Alternative Social Security Taxing Schemes: an Analysis of Vertical and Horizontal Equity in the Federal Tax System

Ricketts, Robert C. (Robert Carlton) 12 1900 (has links)
The objectives of this study were twofold. One objective was to analyze the effects of growth in the social security tax, when combined with recent changes in U.S. income tax law, on the distribution of the combined income and social security tax burden during the 1980s. The second objective was to estimate the effects of certain proposals for social security tax reform upon that distribution. The above analyses were performed using simulation techniques applied to the 1984 IRS Individual Tax Model File. The data from this file were used to estimate the income and social security tax liabilities for sample taxpayers under tax law in effect in 1980, 1984 and 1988 and under fourteen proposals for social security reform (under 1988 law). The results indicated that the income tax distribution was almost 25 percent more progressive under 1988 tax law than under 1980 tax law. In contrast, the combined distribution of income and social security taxes was almost 25 percent less progressive under 1988 income and social security tax law relative to 1980. Two types of social security tax reform were analyzed.
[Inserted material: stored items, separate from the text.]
/-- What a clocked operation answers when its clock has not gone back. -/
theorem clocked_eq {clk : Clk} {s : State} (h : s.rotationLastClk.toNat ≤ clk.toNat)
    (rest : State → State) :
    clocked clk rest s = rest { advanceCore (clk - s.rotationLastClk).toNat false s with
      rotationLastClk := clk } := by
  rw [clocked_ok h, syncTo_eq h]

/-! ## Reads -/

theorem exec_readDiskByte_outside {clk : Clk} {s : State} (hout : ¬ inAttachWindow clk s)
    (h : s.rotationLastClk.toNat ≤ clk.toNat) :
    exec (.readDiskByte clk) s = .next { advanced clk s with
      rotationLastClk := clk, response := .ok (.u8 (advanced clk s).gcrRead) } := by
  rw [exec_readDiskByte, if_neg hout, clocked_eq h]
  rfl

theorem byteReadyLine_syncTo (clk : Clk) (s : State) :
    byteReadyLine (syncTo clk s) =
      (s.motorOn && s.byteReadyEnable && (syncTo clk s).byteReady) := by
  rw [byteReadyLine, rotating, syncTo_motorOn, syncTo_byteReadyEnable]

/-- Settles O44: the answer of each read, taken after the advance. -/
theorem clockedReadsAdvanceFirst : Obligations.ClockedReadsAdvanceFirst := by
  intro clk s h
  refine ⟨advanced clk s, exec_advance_elapsed clk s, ?_, ?_, fun hnone => ?_⟩
  · rw [exec_syncFound, clocked_eq h]
    rfl
  · rw [exec_byteReady, clocked_ok h, byteReadyLine_syncTo, syncTo_eq h]
    rfl
  · exact exec_readDiskByte_outside (fun hwindow => Bool.false_ne_true (hnone ▸ hwindow.1)) h

/-- Settles O47: inside the window, and outside it by the clock's check. -/
theorem readDiskByteSettlingWindow : Obligations.ReadDiskByteSettlingWindow := by
  refine fun clk s => ⟨fun hin => ?_, fun hout => ⟨fun hback => ?_, fun h => ?_⟩⟩
  · rw [exec_readDiskByte, if_pos hin]
    rfl
  · rw [exec_readDiskByte, if_neg hout, clocked_refused hback]
    rfl
  · exact ⟨advanced clk s, exec_advance_elapsed clk s, exec_readDiskByte_outside hout h⟩

/-! ## Writes -/

theorem zoneOfOperand_toNat (v : Byte) : (zoneOfOperand v).toNat = v.toNat % 4 := by
  rw [zoneOfOperand, toNat_extract_eq]
  omega

/-- Settles O45: each write's one field, after the advance under the old setting. -/
theorem clockedWritesAdvanceFirst : Obligations.ClockedWritesAdvanceFirst := by
  intro clk s h
  refine ⟨advanced clk s, exec_advance_elapsed clk s, fun value => ?_, fun flag => ?_,
    fun v => ⟨zoneOfOperand v, zoneOfOperand_toNat v, ?_⟩⟩
  · rw [exec_writeGcr, clocked_eq h]
    rfl
  · rw [exec_motorControl, clocked_eq h]
    rfl
  · rw [exec_updateZoneBits, clocked_eq h]
    rfl

/-- Settles O46: the control write after the advance, which leaves the mode. -/
theorem updatePcrRaisesFinishByteOnFlip : Obligations.UpdatePcrRaisesFinishByteOnFlip := by
  intro clk v s h
  refine ⟨advanced clk s, exec_advance_elapsed clk s, pcrMode v, pcrMode_read_iff v, ?_⟩
  rw [exec_updatePcr, clocked_ok h, writePcr_eq, syncTo_readWriteMode, pcrEnable_eq, syncTo_eq h]
  rfl

/-- Settles O48: the three clocks lowered after the last advance. -/
theorem rebaseLowersClocksAfterLastAdvance : Obligations.RebaseLowersClocksAfterLastAdvance := by
  intro clk s h hamount
  refine ⟨advanced clk s, respond .noValue (lowerClocks clk (syncTo clk s)),
    exec_advance_elapsed clk s, ?_, ?_, lowerClk_toNat clk, ?_, ?_⟩
  · rw [exec_clkRebase, if_neg (by omega), clocked_ok h]
  · rw [syncTo_eq h]
    rfl
  · rw [respond_attachClk, lowerClocks_attachClk, syncTo_attachValid, syncTo_attachClk]
    split
    · exact lowerClk_toNat _
    · rfl
  · rw [respond_detachClk, lowerClocks_detachClk, syncTo_detachValid, syncTo_detachClk]
    split
    · exact lowerClk_toNat _
    · rfl

/-- Settles O49: each operation's one record. -/
theorem unclockedSessionWrites : Obligations.UnclockedSessionWrites :=
  ⟨exec_setByteReady, exec_noteAttach, exec_noteDetach⟩

/-! ## Repeats at the same clock -/

/-- A state in which `SYNC_TO` has nothing left to do. -/
structure SettledAt (clk : Clk) (s : State) : Prop where
  clock : s.rotationLastClk = clk
  bits : rotating s = true → s.bitsMoved < 8

theorem settledAt_syncTo (clk : Clk) (s : State) : SettledAt clk (syncTo clk s) where
  clock := rfl
  bits := fun hr => by
    rw [rotating, syncTo_motorOn, syncTo_byteReadyEnable] at hr
    show (advanceCore _ false s).bitsMoved < 8
    rw [advanceCore_bitsMoved (s := s) hr]
    exact Nat.mod_lt _ (by decide)

theorem syncTo_of_settledAt {clk : Clk} {s : State} (h : SettledAt clk s) : syncTo clk s = s := by
  obtain ⟨rfl, hbits⟩ := h
  rw [syncTo, Nat.sub_self, advanceCore_zero hbits]

/-- A clocked operation whose rest keeps a settled state settled, and twice is as once, is
idempotent. -/
theorem clocked_repeat {clk : Clk} {rest : State → State} (s : State)
    (hsettled : ∀ t, SettledAt clk t → SettledAt clk (rest t))
    (hrest : ∀ t, SettledAt clk t → rest (rest t) = rest t) :
    clocked clk rest (clocked clk rest s) = clocked clk rest s := by
  rcases Nat.lt_or_ge clk.toNat s.rotationLastClk.toNat with hback | hok
  · rw [clocked_refused hback, clocked_refused (s := refuse _ s) hback]
    rfl
  · have ht := settledAt_syncTo clk s
    have hagain := hsettled _ ht
    rw [clocked_ok hok, clocked_ok (by rw [hagain.clock]), syncTo_of_settledAt hagain, hrest _ ht]

/-- A clocked operation that only answers, with what an answer does not change, is idempotent. -/
theorem clocked_respond_repeat {clk : Clk} {answer : State → Result} (s : State)
    (hanswer : ∀ r t, answer (respond r t) = answer t) :
    clocked clk (fun t => respond (answer t) t) (clocked clk (fun t => respond (answer t) t) s) =
      clocked clk (fun t => respond (answer t) t) s :=
  clocked_repeat s (fun _ ht => ⟨ht.clock, ht.bits⟩) fun t _ =>
    congrArg (fun r => respond r t) (hanswer (answer t) t)

/-- A clocked operation moves no recorded attach, so the settling window stays. -/
theorem inAttachWindow_clocked_read {clk : Clk} {s : State} :
    inAttachWindow clk (clocked clk (fun t => respond (.u8 t.gcrRead) t) s) ↔
      inAttachWindow clk s := by
  unfold clocked
  split
  · rfl
  · simp only [inAttachWindow, respond_attachValid, respond_attachClk, syncTo_attachValid,
      syncTo_attachClk]

/-- Settles O50, operation by operation: the second `SYNC_TO` finds a settled state. -/
theorem sameClockRepeatsAreIdempotent : Obligations.SameClockRepeatsAreIdempotent := by
  rintro i clk s t (rfl | rfl | rfl | ⟨value, rfl⟩) he
  · rw [exec_readDiskByte] at he ⊢
    obtain rfl := Host.Outcome.next.inj he
    by_cases hin : inAttachWindow clk s
    · rw [if_pos hin, if_pos (show inAttachWindow clk (respond _ s) from hin)]
      rfl
    · rw [if_neg hin, if_neg (fun h => hin (inAttachWindow_clocked_read.mp h)),
        clocked_respond_repeat s fun _ _ => rfl]
  · rw [exec_byteReady] at he ⊢
    obtain rfl := Host.Outcome.next.inj he
    rw [clocked_respond_repeat s fun _ _ => rfl]
  · rw [exec_syncFound] at he ⊢
    obtain rfl := Host.Outcome.next.inj he
    rw [clocked_respond_repeat s fun _ _ => rfl]
  · rw [exec_writeGcr] at he ⊢
    obtain rfl := Host.Outcome.next.inj he
    exact congrArg _ (clocked_repeat s (fun _ ht => ⟨ht.clock, ht.bits⟩) fun _ _ => rfl)

end Sys2Proof.Machine
end

section
/-! Rules of the whole machine (10_state, 20_memory sections 1, 2 and 5): what the prologue and each
own write leave alone, and from it which operations can touch a field, the clock or a byte of the
store. -/

namespace Sys2Proof.Machine

open Sys2Proof

/-! ## Control fields -/

/-- The control fields of a state: all but those the Rotation Engine, the clock's record and the
answer write, which are set to their power-on values. -/
def control (s : State) : State :=
  { s with
    gcrData := [], dirty := false, headOffset := 0, bitsMoved := 0, accum := 0
    finishByte := false, lastMode := .read, rotationLastClk := 0, gcrRead := 0
    byteReady := false, response := .noneYet }

theorem control_of_engineFrame {s t : State} (h : EngineFrame s t) : control t = control s := by
  unfold EngineFrame at h
  rw [h]
  rfl

theorem control_advanceCore (delta : Nat) (changed : Bool) (s : State) :
    control (advanceCore delta changed s) = control s :=
  control_of_engineFrame (engineFrame_advanceCore delta changed s)

theorem control_prologue (i : Instr) (s : State) : control (prologue i s) = control s := by
  unfold prologue
  split
  · exact control_advanceCore _ false s
  · rfl

/-- A control field that an operation does not itself write stays. -/
theorem exec_keeps_control {β : Type} (f : State → β)
    (hf : ∀ u, f (control u) = f u) {i : Instr} {s t : State}
    (hown : ∀ u, f (ownWrite i u) = f u) (he : exec i s = .next t) : f t = f s := by
  have hsame : ∀ {u v}, control u = control v → f u = f v :=
    fun {u v} h => by rw [← hf u, h, hf v]
  refine exec_induction (P := fun t => f t = f s) he (fun _ => hsame rfl) fun _ r => ?_
  calc f (respond r (ownWrite i (prologue i s)))
      = f (ownWrite i (prologue i s)) := hsame rfl
    _ = f (prologue i s) := hown _
    _ = f s := hsame (control_prologue i s)

section OwnWrites

variable {i : Instr} (u : State)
One type consisted of reforms to the basic social security tax structure, such as removal of the earnings ceiling, provision of exemptions and replacement of the current single tax rate with a two-tiered graduated rate structure. The second type of reform consisted of proposals to expand the theoretical tax base subject to the social security levy. The results suggested that these reforms could generate substantial increases in progressivity in the combined tax distribution. In general, it would appear that changes in the social security tax structure could generate greater improvements in progressivity than expansion of the theoretical tax base, although the greatest improvement was associated with a combination of these two reforms. With regard to horizontal equity, expansion of the theoretical tax base generated the most improvement.